Balance Your Character Drawings
Summary
Creating Balance in the Figure
Drawing people is mostly about understanding how they move and hold themselves. Learning anatomy is one thing, but translating the sense of posture and balance that makes a figure feel grounded and emotionally present is a different challenge entirely. Most instruction jumps straight to dynamic poses without establishing how the body naturally compensates when weight shifts from one foot to another.
This video tackles that gap by focusing on small, deliberate adjustments to foot position and how the pelvis and torso respond to maintain balance. Rather than chasing dramatic action poses, the approach here builds understanding of subtle posture shifts that create emotion and character through the Loomis-based stick figure mannequin.
Setting Up the Figure
Static Bones Create Motion
One of the central points in this lesson is that bodies which look like they are in motion are actually built from hard bones that barely bend. The goal is not to draw squiggly gesture lines or exaggerate squash and stretch. Instead, positioning static skeletal objects in the right relationships to each other is what creates a convincing sense of movement and weight.
The natural S-curve of the spine provides a starting point for balance, but it should not be exaggerated too far. Real people with good posture stand fairly upright. Understanding the concept of rhythmic balance between head, torso, and pelvis matters, but dialing it down to realistic subtlety is where the real skill lies. Even a completely static, stiff figure still practices these balance concepts when the primary forms are positioned with care.
Hip and Shoulder Tilt
How Foot Position Drives Everything
When one foot moves closer to the center line of balance, the pelvis tilts to compensate. The hip drops on the weight-bearing side. The shoulders counter-rotate in the opposite direction. These are the fundamental mechanics that make contrapposto work, and they apply whether the character is standing casually or shifting into a more loaded stance.
The key insight is that these tilts happen over the leg bearing the most weight. Visualizing the pelvis as a simple cylinder or box form, then tracking how its angle changes relative to the shoulder line, gives a systematic way to build posture rather than guessing. Starting each leg as a straight line from hip to foot, then adding gesture curves after the proportions are locked, produces more reliable results than trying to capture flow from the beginning.
Building Complexity
Creating a Void for Information
The approach to using reference presented here flips the conventional advice. Rather than studying reference first and then drawing, the recommendation is to attempt the pose first, fail, and then look at real people. Trying to position feet, track hip angles, and balance a torso from imagination creates specific questions that the brain then actively seeks answers to when observing the real world.
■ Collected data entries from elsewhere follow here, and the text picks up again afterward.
/-- A byte of ternary cells with every 0b10 made 0, and whether there was one (R199). -/
def ternByte (b : Nat) : Nat × Bool :=
  (span 0 4).foldl (fun a i => let p := b / 4 ^ i % 4; if p == 2 then (a.1, true) else (a.1 + p * 4 ^ i, a.2)) (0, false)

/-- The bits of cell (k, j) of the bytes of a tile (R194). -/
def tileElem (f : Fmt) (data : Mem) (k j : Nat) : Nat :=
  if f == .tern2 then (memGet data (16 * k + j / 4)).toNat / 4 ^ (j % 4) % 4
  else memNat data ((64 * k + j) * fmtBytes f) (fmtBytes f)

/-- The bits of cell (k, j) of a tile. -/
def tileCell (t : Tile) (k j : Nat) : Nat := tileElem t.fmt t.data k j

/-- A sum of two values of an accumulate format: modulo 2^32, or rounded RNE. -/
def accSum (f : Fmt) (a b : Nat) : Nat := if f == .int32 then (a + b) % 2 ^ 32 else (fpAdd f 0 a b).1

/-- A cell as a value of the accumulate format, which holds it exactly. -/
def cellAcc (f : Fmt) (v : Nat) : Nat := if accOf f == .int32 then intBits 32 (intVal f v) else (fpConvert f (accOf f) 0 false v).1

/-- The sum of the 64 cells of row k, in ascending column order (R199; DESIGN CHOICE, log 38: each step of a floating sum rounds RNE). -/
def rowSum (f : Fmt) (data : Mem) (k : Nat) : Nat := (span 0 64).foldl (fun a j => accSum (accOf f) a (cellAcc f (tileElem f data k j))) 0

/-- A tile with its column sums. -/
def mkTile (owner : Nat) (f : Fmt) (data : Mem) : Tile :=
  { owner := owner, fmt := f, data := data, sums := (span 0 (tileDepth f)).map (rowSum f data) }

/-- The tile that bytes latch as, with the flags of its cells. -/
def tileFrom (owner : Nat) (f : Fmt) (l : List Byte) : Tile × Nat :=
  if f == .tern2 then
    let r := l.map (fun b => ternByte b.toNat)
    (mkTile owner f (memWrite [] 0 (r.map (fun p => BitVec.ofNat 8 p.1))), if r.any (·.2) then flTern else 0)
  else (mkTile owner f (memWrite [] 0 l), 0)

/-! ## The chain (R101 to R103) -/

/-- A sum modulo 2^32 as bits, and whether it lies outside INT32. -/
def wrapSum (a b : Int) : Nat × Bool := (intBits 32 (a + b), decide (a + b < -(2 ^ 31 : Nat) ∨ (2 ^ 31 : Nat) ≤ a + b))

/-- One step of the chain: the new accumulator, its flags, and integer overflow. -/
def chainStep (w : Fmt) (x c acc : Nat) : Nat × Nat × Bool :=
  if accOf w == .int32 then
    let r := wrapSum (intVal .int32 acc) (intVal .int8 x * intVal w c)
    (r.1, 0, r.2)
  else
    let r := fpFmaIn (accOf w) w 0 x c acc
    (r.1, r.2, false)

/-- The chain of an activation row against column j of a tile, from cell k on. -/
def chainFrom (t : Tile) (j : Nat) : List Nat → Nat → Nat → Nat × Nat × Bool
  | [], _, acc => (acc, 0, false)
  | x :: xs, k, acc =>
    let r := chainStep t.fmt x (tileCell t k j) acc
    let u := chainFrom t j xs (k + 1) r.1
    (u.1, r.2.1 ||| u.2.1, r.2.2 || u.2.2)

/-- The status bits of flags and integer overflow. -/
def stepFlags (r : Nat × Nat × Bool) : BitVec 8 := jobFlags r.2.1 r.2.2

/-- Write a row's columns 0 to cn - 1 by the chain; gives the status bits (R102). -/
def chainRow (t : Tile) (ovw : Bool) (row : Nat) (xs : List Nat) : Nat → Nat → Cluster × BitVec 8 → Cluster × BitVec 8
  | 0, _, a => a
  | n + 1, j, a =>
    let f := accOf t.fmt
    let r := chainFrom t j xs 0 (if ovw then 0 else accGet a.1 f row j)
    chainRow t ovw row xs n (j + 1) (accPut a.1 f row j r.1, a.2 ||| stepFlags r)

/-- The chains of consecutive rows. -/
def chainRows (t : Tile) (ovw : Bool) (cn : Nat) : Nat → List (List Nat) → Cluster × BitVec 8 → Cluster × BitVec 8
  | _, [], a => a
  | row, xs :: l, a => chainRows t ovw cn (row + 1) l (chainRow t ovw row xs cn 0 a)
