/-- The queue or a tile has changed: a command that now waits for a fill is not eligible, and ages anew once it is again (R193, R333). -/
def lapseFills (s : State) (c : Nat) : State :=
  let q : QueueId := { eng := 0, idx := c }
  if (queue s q).jobs.any (fillWaits s q) then
    modQueue s q (fun x => { x with jobs := x.jobs.map (fun j => if fillWaits s q j then { j with age := 0 } else j) })
  else s

/-! ## MFILL (R198) -/

/-- The checks of MFILL at issue: NOTOWNED, then the shape, then RANGE. -/
def mfillCheck (slot n : Nat) (src : Nat) (j : Job) : EM Job := do
  needSlots j slot n
  let r ← emShape j src
  if n * slotBytes < shCount r * shSize r then jobFault 11 slot
  else pure { j with data := jData false r r (shCount r) (shCount r) [] }

/-- Read the elements of a burst of MFILL, each with its place: element i at i·s_0 of the run. -/
def mfillRead (j : Job) (r : Shp) (base : Nat) : List Nat → EM (List (Nat × List Byte) × Bool)
  | [] => pure ([], false)
  | i :: is => do
    let g ← emSource j r true i (shOff r i)
    let t ← mfillRead j r base is
    match g.bytes with
    | none => pure (t.1, t.2 || g.trunc)
    | some l => pure ((base + i * shSize r, l) :: t.1, t.2 || g.trunc)

/-- A burst of MFILL. -/
def mfillWork (slot : Nat) (j : Job) : EM Job := do
  let r := jSrc j
  let is := span j.prog (Nat.min (burstLen (shSize r)) (jTotal j - j.prog))
  let t ← mfillRead j r (slot * slotBytes) is
  modify (fun s => opmWriteFor s j.o s.curQ.idx t.1)
  let k := { jNote j t.2 [] with prog := j.prog + is.length, aux := j.aux + t.1.length * shSize r }
  pure (doneIf k (decide (jTotal j ≤ k.prog)) (bnat (jTrunc k)))

/-- MFILL (R198). -/
def execMfill (h : CmdHdr) (slot nslot1 : BitVec 8) (src : Dword) (s : State) : Host.Outcome State Fault Refusal :=
  jobStep (.mfill h slot nslot1 src) (issueThen (mfillCheck slot.toNat (nslot1.toNat + 1) src.toNat) (mfillWork slot.toNat)) s

/-! ## MWLOAD (R199) -/

/-- Latch the tile of a format from its slots. -/
def mwload (slot : Nat) (f : Fmt) (j : Job) : EM Job := do
  needSlots j slot (tileSlots f)
  let l ← emOpm (slot * slotBytes) (tileSize f)
  let t := tileFrom j.o.lid.toNat f l
  emModClus (fun y => latch y t.1)
  modify (fun s => lapseFills s s.curQ.idx)
  stepEnd 0
  pure { j with issued := true, flags := j.flags ||| jobFlags t.2 false, fin := some 0 }

/-- MWLOAD (R199). -/
def execMwload (h : CmdHdr) (slot : BitVec 8) (wfmt : Fmt) (s : State) : Host.Outcome State Fault Refusal :=
  jobStep (.mwload h slot wfmt) (mwload slot.toNat wfmt) s

/-! ## MSTREAM (R200, R201) -/

/-- The checks of MSTREAM at issue, in the order of R200. -/
def mstreamCheck (shape? : Bool) (sfmt : Fmt) (slot row0 nrow shape : Nat) (j : Job) : EM Job := do
  let x ← emClus
  match jobTile x j with
  | none => jobFault 2 0
  | some t =>
    if streamOf t.fmt != sfmt then jobFault 2 0
    else do
      let rowbytes := tileDepth t.fmt * fmtBytes sfmt
      let r ← if shape? then do
          let r ← emShape j shape
          if shNdim r != 2 || shExt r 0 != tileDepth t.fmt || shExt r 1 != nrow || shFmt r != sfmt then jobFault 3 shape else pure r
        else do
          let n := (nrow * rowbytes + slotBytes - 1) / slotBytes
          if 256 < slot + n then jobFault 11 slot
          else do
            needSlots j slot n
            pure (0 : Shp)
      let w := rowWidth (accOf t.fmt)
      needRowsOf j.o.lid (row0 * w) (nrow * w)
      takeRows j.o.lid (row0 * w) (nrow * w)
      emModClus (fun y => latch y { t with owner := 2 ^ 33 + j.jid.toNat })
      pure { j with data := jData false r r nrow nrow [] }

/-- The activation values of rows i on, n of them, from slots (R194). -/
def rowsFromSlots (t : Tile) (sfmt : Fmt) (slot i n : Nat) : EM (List (List Nat)) := do
  let rowbytes := tileDepth t.fmt * fmtBytes sfmt
  let l ← emOpm (slot * slotBytes + i * rowbytes) (n * rowbytes)
  pure ((pieces rowbytes l).map (fun r => (pieces (fmtBytes sfmt) r).map leNat))

/-- The activation values of row i from a shape, from cell k on, n of them: one that is out of bounds is +0 (R200). -/
def rowFromShape (j : Job) (r : Shp) (i : Nat) : Nat → Nat → EM (List Nat × Bool)
  | 0, _ => pure ([], false)
  | n + 1, k => do
    let e := i * shExt r 0 + k
    let g ← emSource j r true e (shOff r e)
    let t ← rowFromShape j r i n (k + 1)
    pure ((match g.bytes with | some l => leNat l | none => 0) :: t.1, g.trunc || t.2)

/-- The activation rows i on, n of them, from a shape. -/
def rowsFromShape (j : Job) (r : Shp) (depth : Nat) : Nat → Nat → EM (List (List Nat) × Bool)
  | 0, _ => pure ([], false)
  | n + 1, i => do
    let a ← rowFromShape j r i depth 0
    let t ← rowsFromShape j r depth n (i + 1)
    pure (a.1 :: t.1, a.2 || t.2)

/-- The activation rows of a block. -/
def blockRows (shape? : Bool) (t : Tile) (sfmt : Fmt) (slot : Nat) (j : Job) (m : Nat) : EM (List (List Nat) × Bool) := do
  if shape? then rowsFromShape j (jSrc j) (tileDepth t.fmt) m j.prog
  else pure (← rowsFromSlots t sfmt slot j.prog m, false)

/-- What the array leaves of a block: the chains, or, where an error of the array is to come at this computation too, words that the spec
does not state (log 38). -/
def blockOut (tick : Nat) (bad : Bool) (row m cn : Nat) (x y : Cluster) : Cluster :=
  if bad then fillRows row m cn (fun i c => Config.softWord tick (accKey i c)) x else y

/-- The computations of a block fail both times: its checksum does not hold of the chains, or the array errs twice (R200, R201). -/
def blockFails (t : Tile) (ovw : Bool) (x : Cluster) (row : Nat) (l : List (List Nat)) : Bool :=
  decide (2 ≤ x.softErr) || !blockPasses t ovw x row l

/-- A block of MSTREAM. A block whose checksum fails once is computed again from the copy; one that fails twice ends the job
CHECKFAIL with what the second computation left, and raises the machine check (R200, R201, R371). -/
def mstreamWork (shape? ovw : Bool) (cn : Nat) (sfmt : Fmt) (slot row0 nrow : Nat) (j : Job) : EM Job := do
  let x ← emClus
  match streamTile x j with
  | none => jobFault 2 0
  | some t =>
    let m := blockLen j nrow
    let w := rowWidth (accOf t.fmt)
    let rs ← blockRows shape? t sfmt slot j m
    if ovw then pure () else needClean ((row0 + j.prog) * w) (m * w) 64
    let y ← emClus
    let k := jNote j rs.2 []
    let r := chainRows t ovw cn (row0 + j.prog) rs.1 (y, k.flags)
    let s ← get
    emAcc j ((row0 + j.prog) * w) (m * w) cn (fun _ =>
      { blockOut s.tick (decide (2 ≤ y.softErr)) ((row0 + j.prog) * w) (m * w) cn y r.1 with softErr := y.softErr - 2 })
    if blockFails t ovw y (row0 + j.prog) rs.1 then do
      modify (fun u => mcheck u (u.curQ.idx / 64) 7 (dw (row0 + j.prog)) j.o.el j.o.ts j.o.lid)
      stepEnd 0
      pure { k with flags := r.2, fin := some 16 }
    else blockDone { k with flags := r.2 } nrow m

/-- MSTREAM (R200). -/
def execMstream (h : CmdHdr) (srcShape ovw : Bool) (cn1 : BitVec 6) (sfmt : Fmt) (slot : BitVec 8) (row0 nrow1 : BitVec 13)
    (shape : Dword) (s : State) : Host.Outcome State Fault Refusal :=
  jobStep (.mstream h srcShape ovw cn1 sfmt slot row0 nrow1 shape) (issueThen (mstreamCheck srcShape sfmt slot.toNat row0.toNat (nrow1.toNat + 1) shape.toNat)
    (mstreamWork srcShape ovw (cn1.toNat + 1) sfmt slot.toNat row0.toNat (nrow1.toNat + 1))) s

/-! ## MZERO (R202) -/

/-- The checks of MZERO at issue. -/
def mzeroCheck (row0 nrow : Nat) (j : Job) : EM Job := do
  needRowsOf j.o.lid row0 nrow
  takeRows j.o.lid row0 nrow
  pure j

/-- A block of MZERO. -/
def mzeroWork (cn row0 nrow : Nat) (j : Job) : EM Job := do
  let m := blockLen j nrow
  emAcc j (row0 + j.prog) m cn (fillRows (row0 + j.prog) m cn (fun _ _ => 0))
  blockDone j nrow m

/-- MZERO (R202). -/
def execMzero (h : CmdHdr) (cn1 : BitVec 6) (row0 nrow1 : BitVec 13) (s : State) : Host.Outcome State Fault Refusal :=
  jobStep (.mzero h cn1 row0 nrow1) (issueThen (mzeroCheck row0.toNat (nrow1.toNat + 1)) (mzeroWork (cn1.toNat + 1) row0.toNat (nrow1.toNat + 1))) s

/-! ## MSTORE (R203) -/

/-- The checks of MSTORE at issue: the destination shape, the extension block, the rows, of which it takes none. -/
def mstoreCheck (scm : BitVec 2) (cn : Nat) (afmt : Fmt) (sat : Bool) (row0 nrow dst : Nat) (j : Job) : EM Job := do
  let r ← emShape j dst
  if shNdim r != 2 || shExt r 0 != cn || shExt r 1 != nrow || decide (12 < shCode r) || (sat && noSat (shFmt r)) then jobFault 3 dst
  else do
    let vec ← if scm == 2 then do
        let b ← emBlock j dst (BitVec.allOnes 64) 0
        if (dwAt b 0).toNat % 4 != 0 then jobFault 3 dst else pure (dwAt b 0).toNat
      else pure 0
    let w := rowWidth afmt
    needRowsOf j.o.lid (row0 * w) (nrow * w)
    pure { j with data := jData false r r nrow vec [] }

/-- The scale of row i. -/
def mstoreScale (scm : BitVec 2) (scale : BitVec 32) (j : Job) (i : Nat) : EM Nat := do
  if scm == 2 then pure (leNat (← emRead j ((jHave j + 4 * i) % 2 ^ 64) 4)) else pure scale.toNat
This creates what the lesson calls a void for information. No drawing book teaches how people actually move. Building that understanding requires personal observation, and observation works best when the artist already has questions from their own failed attempts. Mirror neurons help here too. Drawing these mannequin figures starts to create a physical sense of whether a pose feels right or wrong, and that intuition becomes increasingly reliable with practice.
Completed Figures
Key Principles
Hard Bones Create Motion: Convincing figures in motion are built from static skeletal objects positioned correctly, not from bending lines or exaggerating gesture.
Pelvis-Shoulder Counter-Rotation: When foot position shifts weight, the pelvis tilts and the shoulders counter-rotate. Track these lines to build natural posture.
Straight Lines First: Start legs and arms as straight lines between joints, then add gesture curves. This locks proportions before introducing flow.
Create a Void for Information: Attempt poses from imagination first, then use reference to fill the gaps. This trains the brain to absorb observation more effectively.
Layer Complexity Gradually: Master static upright figures before adding weight shifts. Each new concept builds on the previous one without overwhelming the process.
Practice This
Start Static: Draw a basic Loomis stick figure standing straight with even weight on both feet. Get the proportions locked before anything else.
Shift One Foot: Move one foot closer to the center of balance and adjust the pelvis tilt and shoulder counter-rotation. Keep the changes subtle and check if the figure still feels grounded.
Add Three Dimensions: Twist the pelvis cylinder slightly in three-dimensional space, then adjust the torso to counter-rotate. Drop vertical lines from the hips to confirm where feet need to land.